**Goal of the exercise**
Reproduce the listing verbatim.

**Given entries**
/-- Settles O51: memory is read off the written program, the extent off the policy. -/
theorem constructionSetsEveryField : Obligations.ConstructionSetsEveryField := by
  intro c program input s hs
  obtain ⟨hc, hfits, rfl⟩ := construct_some hs
  refine ⟨fun a ha => ?_, fun a ha => ?_, fun hp => Config.initialExtent_grow hp _, fun hp => ?_,
    rfl, rfl, rfl, rfl, rfl, rfl⟩
  · have hv : fits64 program[a] := hfits _ (List.getElem_mem ha)
    simp [Memory.read_writeList (m := []) rfl, ha, Cell.toInt_ofInt hv]
  · simp [Memory.read_writeList (m := []) rfl, Nat.not_lt.2 ha]
  · obtain ⟨cap, hcap⟩ := Config.cap_of_acceptable hc hp
    exact ⟨cap, hcap, Config.initialExtent_fixed hp hcap _⟩

/-! ### The extent (10_state R24) -/

/-- `t` has the configuration of `s`, and an extent that accesses from `s` can leave. -/
def State.ExtentFollows (s t : State) : Prop := t.cfg = s.cfg ∧ s.CanReach t.ext

theorem State.ExtentFollows.refl (s : State) : s.ExtentFollows s := ⟨rfl, s.canReach_ext⟩

theorem State.ExtentFollows.trans (s t u : State) : s.ExtentFollows t → t.ExtentFollows u → s.ExtentFollows u := by
  rintro ⟨hc, he⟩ ⟨hc', he'⟩
  refine ⟨hc'.trans hc, Nat.le_trans he.le he'.le, fun hp => ?_⟩
  rw [he'.fixed (hc ▸ hp), he.fixed hp]

theorem extentFollows_of_exec {i : Instr} {s t : State} (h : exec i s = .next t) : s.ExtentFollows t := by
  obtain (⟨tr, rfl⟩ | hc) | ⟨-, -, rfl⟩ | ⟨-, rfl⟩ := exec_cases h
  · exact .refl s
  · exact ⟨hc.cfg, hc.ext⟩
  · exact .refl _
  · exact .refl s

theorem extentFollows_of_step {s t : State} (h : step s = .next t) : s.ExtentFollows t := by
  obtain ⟨-, rfl⟩ | ⟨-, -, rfl⟩ | ⟨-, -, -, rfl⟩ | ⟨-, r, -, rfl⟩ | ⟨-, i, -, hx⟩ := step_cases h
  · exact .refl _
  · exact .refl s
  · exact .refl s
  · exact .refl s
  · exact extentFollows_of_exec hx

theorem State.extentFollows_of_poke {s t : State} {a : Int} {v : Cell} (h : s.poke a v = some t) :
    s.ExtentFollows t := by
  obtain ⟨-, -, rfl⟩ := State.poke_some h
  refine ⟨rfl, ?_⟩
  cases hp : s.cfg.memPolicy with
  | grow => exact ⟨Nat.le_max_left _ _, fun h => by simp [hp] at h⟩
  | fixed => exact s.canReach_ext

theorem State.extentFollows_transact (s : State) (fuel : Nat) (tx : Transaction) :
    s.ExtentFollows (s.transact fuel tx).2 :=
  State.transact_rel State.ExtentFollows.refl State.ExtentFollows.trans (fun _ _ => extentFollows_of_step)
    (fun s _ => .refl s) (fun s _ => .refl s) (fun _ _ _ _ => State.extentFollows_of_poke) s fuel tx

/-- Settles O41: no step and no transaction leaves the extents that accesses can reach. -/
theorem extentNeverShrinks : Obligations.ExtentNeverShrinks := by
  refine ⟨fun s t h => ?_, fun s fuel tx => ?_⟩
  · obtain ⟨-, he⟩ := extentFollows_of_step h
    exact ⟨fun _ => he.le, he.fixed⟩
  · obtain ⟨-, he⟩ := s.extentFollows_transact fuel tx
    exact ⟨fun _ => he.le, he.fixed⟩

/-! ### The relative base (10_state R26) and the halted status (R27) -/

theorem exists_arb_of_op {i : Instr} (h : i.op = .arb) : ∃ a, i = .arb a := by
  cases i <;> simp [Instr.op] at h ⊢

/-- An instruction that changes the relative base is an ARB. -/
theorem arb_of_exec_rb_ne {i : Instr} {s t : State} (h : exec i s = .next t) (hrb : t.rb ≠ s.rb) : ∃ a, i = .arb a := by
  obtain (⟨tr, rfl⟩ | hc) | ⟨-, -, rfl⟩ | ⟨-, rfl⟩ := exec_cases h
  · exact absurd rfl hrb
  · exact exists_arb_of_op (Decidable.byContradiction fun hop => hrb (hc.rb hop))
  · exact absurd rfl hrb
  · exact absurd rfl hrb

/-- Settles O43: a step that stops at the fetch keeps the base, and of the instructions ARB alone changes it. -/
theorem onlyArbWritesTheRelativeBase : Obligations.OnlyArbWritesTheRelativeBase := by
  intro s t h hrb
  obtain ⟨-, rfl⟩ | ⟨-, -, rfl⟩ | ⟨-, -, -, rfl⟩ | ⟨-, r, -, rfl⟩ | ⟨hf, i, hd, hx⟩ := step_cases h
  · exact absurd rfl hrb
  · exact absurd rfl hrb
  · exact absurd rfl hrb
  · exact absurd rfl hrb
  · obtain ⟨a, rfl⟩ := arb_of_exec_rb_ne hx hrb
    exact ⟨hf, a, hd⟩

/-- `t` is halted if `s` is. -/
def State.HaltFollows (s t : State) : Prop := s.status = .halted → t.status = .halted

theorem haltFollows_of_step {s t : State} (h : step s = .next t) : s.HaltFollows t := by
  intro hs
  rw [step_of_halted hs] at h
  injection h with h
  exact h ▸ hs

theorem State.haltFollows_of_poke {s t : State} {a : Int} {v : Cell} (h : s.poke a v = some t) : s.HaltFollows t := by
  obtain ⟨-, -, rfl⟩ := State.poke_some h
  exact id

theorem State.haltFollows_transact (s : State) (fuel : Nat) (tx : Transaction) :
    s.HaltFollows (s.transact fuel tx).2 :=
  State.transact_rel (P := State.HaltFollows) (fun _ => id) (fun _ _ _ hst htu => htu ∘ hst)
    (fun _ _ => haltFollows_of_step) (fun _ _ => id) (fun _ _ => id) (fun _ _ _ _ => State.haltFollows_of_poke) s fuel tx

theorem State.resume_of_halted {s : State} (h : s.status = .halted) (fuel : Nat) (xs : List Cell) :
    s.resume fuel xs = .returned [] .halted s := by
  simp only [State.resume, h]

/-- Settles O31: every transaction keeps a halt, and a resume of a halted machine returns at once. -/
theorem haltIsPermanent : Obligations.HaltIsPermanent := by
  intro s fuel hs
  refine ⟨fun tx => s.haltFollows_transact fuel tx hs, fun xs => ?_⟩
  simp only [State.transact, State.resume_of_halted hs]

end Sys2Proof.Machine

/-! PROOFS. The memory family (20_memory): capacity under both policies, reads beyond the extent, and a store that the
next fetch sees. -/

namespace Sys2Proof.Machine

/-! ### An operand with an effective address (20_memory R50, R51) -/

theorem State.mode_ne_immediate {s : State} {o : Operand} {a : Int} (h : s.effectiveAddress o = some a) :
    o.mode ≠ .immediate := by
  intro hm
  simp [State.effectiveAddress, hm] at h

theorem State.mode_legal {s : State} {o : Operand} {a : Int} (h : s.effectiveAddress o = some a) :
    o.mode.legal = true := by
  cases hm : o.mode with
  | illegal e => simp [State.effectiveAddress, hm] at h
  | position => rfl
  | immediate => rfl
  | relative => rfl

theorem State.operandValue_of_address {s : State} {o : Operand} {a : Int} (h : s.effectiveAddress o = some a) :
    s.operandValue o = s.mem.read a.toNat := by
  simp [State.operandValue, h]

/-- Under Grow the access of an operand raises the pending extent to cover its address (20_memory R44). -/
theorem State.grownBy_of_address {s : State} {o : Operand} {a : Int} (hp : s.cfg.memPolicy = .grow)
    (h : s.effectiveAddress o = some a) (h0 : 0 ≤ a) (e : Nat) : s.grownBy e o = max e (a.toNat + 1) := by
  simp [State.grownBy, h, State.grown_eq s e h0, hp]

**Written answer**
/-- Settles O51: memory is read off the written program, the extent off the policy. -/
theorem constructionSetsEveryField : Obligations.ConstructionSetsEveryField := by
  intro c program input s hs
  obtain ⟨hc, hfits, rfl⟩ := construct_some hs
  refine ⟨fun a ha => ?_, fun a ha => ?_, fun hp => Config.initialExtent_grow hp _, fun hp => ?_,
    rfl, rfl, rfl, rfl, rfl, rfl⟩
  · have hv : fits64 program[a] := hfits _ (List.getElem_mem ha)
    simp [Memory.read_writeList (m := []) rfl, ha, Cell.toInt_ofInt hv]
  · simp [Memory.read_writeList (m := []) rfl, Nat.not_lt.2 ha]
  · obtain ⟨cap, hcap⟩ := Config.cap_of_acceptable hc hp
    exact ⟨cap, hcap, Config.initialExtent_fixed hp hcap _⟩

/-! ### The extent (10_state R24) -/

/-- `t` has the configuration of `s`, and an extent that accesses from `s` can leave. -/
def State.ExtentFollows (s t : State) : Prop := t.cfg = s.cfg ∧ s.CanReach t.ext

theorem State.ExtentFollows.refl (s : State) : s.ExtentFollows s := ⟨rfl, s.canReach_ext⟩

theorem State.ExtentFollows.trans (s t u : State) : s.ExtentFollows t → t.ExtentFollows u → s.ExtentFollows u := by
  rintro ⟨hc, he⟩ ⟨hc', he'⟩
  refine ⟨hc'.trans hc, Nat.le_trans he.le he'.le, fun hp => ?_⟩
  rw [he'.fixed (hc ▸ hp), he.fixed hp]

theorem extentFollows_of_exec {i : Instr} {s t : State} (h : exec i s = .next t) : s.ExtentFollows t := by
  obtain (⟨tr, rfl⟩ | hc) | ⟨-, -, rfl⟩ | ⟨-, rfl⟩ := exec_cases h
  · exact .refl s
  · exact ⟨hc.cfg, hc.ext⟩
  · exact .refl _
  · exact .refl s

theorem extentFollows_of_step {s t : State} (h : step s = .next t) : s.ExtentFollows t := by
  obtain ⟨-, rfl⟩ | ⟨-, -, rfl⟩ | ⟨-, -, -, rfl⟩ | ⟨-, r, -, rfl⟩ | ⟨-, i, -, hx⟩ := step_cases h
  · exact .refl _
  · exact .refl s
  · exact .refl s
  · exact .refl s
  · exact extentFollows_of_exec hx

theorem State.extentFollows_of_poke {s t : State} {a : Int} {v : Cell} (h : s.poke a v = some t) :
    s.ExtentFollows t := by
  obtain ⟨-, -, rfl⟩ := State.poke_some h
  refine ⟨rfl, ?_⟩
  cases hp : s.cfg.memPolicy with
  | grow => exact ⟨Nat.le_max_left _ _, fun h => by simp [hp] at h⟩
  | fixed => exact s.canReach_ext

theorem State.extentFollows_transact (s : State) (fuel : Nat) (tx : Transaction) :
    s.ExtentFollows (s.transact fuel tx).2 :=
  State.transact_rel State.ExtentFollows.refl State.ExtentFollows.trans (fun _ _ => extentFollows_of_step)
    (fun s _ => .refl s) (fun s _ => .refl s) (fun _ _ _ _ => State.extentFollows_of_poke) s fuel tx

/-- Settles O41: no step and no transaction leaves the extents that accesses can reach. -/
theorem extentNeverShrinks : Obligations.ExtentNeverShrinks := by
  refine ⟨fun s t h => ?_, fun s fuel tx => ?_⟩
  · obtain ⟨-, he⟩ := extentFollows_of_step h
    exact ⟨fun _ => he.le, he.fixed⟩
  · obtain ⟨-, he⟩ := s.extentFollows_transact fuel tx
    exact ⟨fun _ => he.le, he.fixed⟩

/-! ### The relative base (10_state R26) and the halted status (R27) -/

theorem exists_arb_of_op {i : Instr} (h : i.op = .arb) : ∃ a, i = .arb a := by
  cases i <;> simp [Instr.op] at h ⊢

/-- An instruction that changes the relative base is an ARB. -/
theorem arb_of_exec_rb_ne {i : Instr} {s t : State} (h : exec i s = .next t) (hrb : t.rb ≠ s.rb) : ∃ a, i = .arb a := by
  obtain (⟨tr, rfl⟩ | hc) | ⟨-, -, rfl⟩ | ⟨-, rfl⟩ := exec_cases h
  · exact absurd rfl hrb
  · exact exists_arb_of_op (Decidable.byContradiction fun hop => hrb (hc.rb hop))
  · exact absurd rfl hrb
  · exact absurd rfl hrb

/-- Settles O43: a step that stops at the fetch keeps the base, and of the instructions ARB alone changes it. -/
theorem onlyArbWritesTheRelativeBase : Obligations.OnlyArbWritesTheRelativeBase := by
  intro s t h hrb
  obtain ⟨-, rfl⟩ | ⟨-, -, rfl⟩ | ⟨-, -, -, rfl⟩ | ⟨-, r, -, rfl⟩ | ⟨hf, i, hd, hx⟩ := step_cases h
  · exact absurd rfl hrb
  · exact absurd rfl hrb
  · exact absurd rfl hrb
  · exact absurd rfl hrb
  · obtain ⟨a, rfl⟩ := arb_of_exec_rb_ne hx hrb
    exact ⟨hf, a, hd⟩

/-- `t` is halted if `s` is. -/
def State.HaltFollows (s t : State) : Prop := s.status = .halted → t.status = .halted

theorem haltFollows_of_step {s t : State} (h : step s = .next t) : s.HaltFollows t := by
  intro hs
  rw [step_of_halted hs] at h
  injection h with h
  exact h ▸ hs

theorem State.haltFollows_of_poke {s t : State} {a : Int} {v : Cell} (h : s.poke a v = some t) : s.HaltFollows t := by
  obtain ⟨-, -, rfl⟩ := State.poke_some h
  exact id

theorem State.haltFollows_transact (s : State) (fuel : Nat) (tx : Transaction) :
    s.HaltFollows (s.transact fuel tx).2 :=
  State.transact_rel (P := State.HaltFollows) (fun _ => id) (fun _ _ _ hst htu => htu ∘ hst)
    (fun _ _ => haltFollows_of_step) (fun _ _ => id) (fun _ _ => id) (fun _ _ _ _ => State.haltFollows_of_poke) s fuel tx

theorem State.resume_of_halted {s : State} (h : s.status = .halted) (fuel : Nat) (xs : List Cell) :
    s.resume fuel xs = .returned [] .halted s := by
  simp only [State.resume, h]

/-- Settles O31: every transaction keeps a halt, and a resume of a halted machine returns at once. -/
theorem haltIsPermanent : Obligations.HaltIsPermanent := by
  intro s fuel hs
  refine ⟨fun tx => s.haltFollows_transact fuel tx hs, fun xs => ?_⟩
  simp only [State.transact, State.resume_of_halted hs]

end Sys2Proof.Machine

/-! PROOFS. The memory family (20_memory): capacity under both policies, reads beyond the extent, and a store that the
next fetch sees. -/

namespace Sys2Proof.Machine

/-! ### An operand with an effective address (20_memory R50, R51) -/

theorem State.mode_ne_immediate {s : State} {o : Operand} {a : Int} (h : s.effectiveAddress o = some a) :
    o.mode ≠ .immediate := by
  intro hm
  simp [State.effectiveAddress, hm] at h

theorem State.mode_legal {s : State} {o : Operand} {a : Int} (h : s.effectiveAddress o = some a) :
    o.mode.legal = true := by
  cases hm : o.mode with
  | illegal e => simp [State.effectiveAddress, hm] at h
  | position => rfl
  | immediate => rfl
  | relative => rfl

theorem State.operandValue_of_address {s : State} {o : Operand} {a : Int} (h : s.effectiveAddress o = some a) :
    s.operandValue o = s.mem.read a.toNat := by
  simp [State.operandValue, h]

/-- Under Grow the access of an operand raises the pending extent to cover its address (20_memory R44). -/
theorem State.grownBy_of_address {s : State} {o : Operand} {a : Int} (hp : s.cfg.memPolicy = .grow)
    (h : s.effectiveAddress o = some a) (h0 : 0 ≤ a) (e : Nat) : s.grownBy e o = max e (a.toNat + 1) := by
  simp [State.grownBy, h, State.grown_eq s e h0, hp]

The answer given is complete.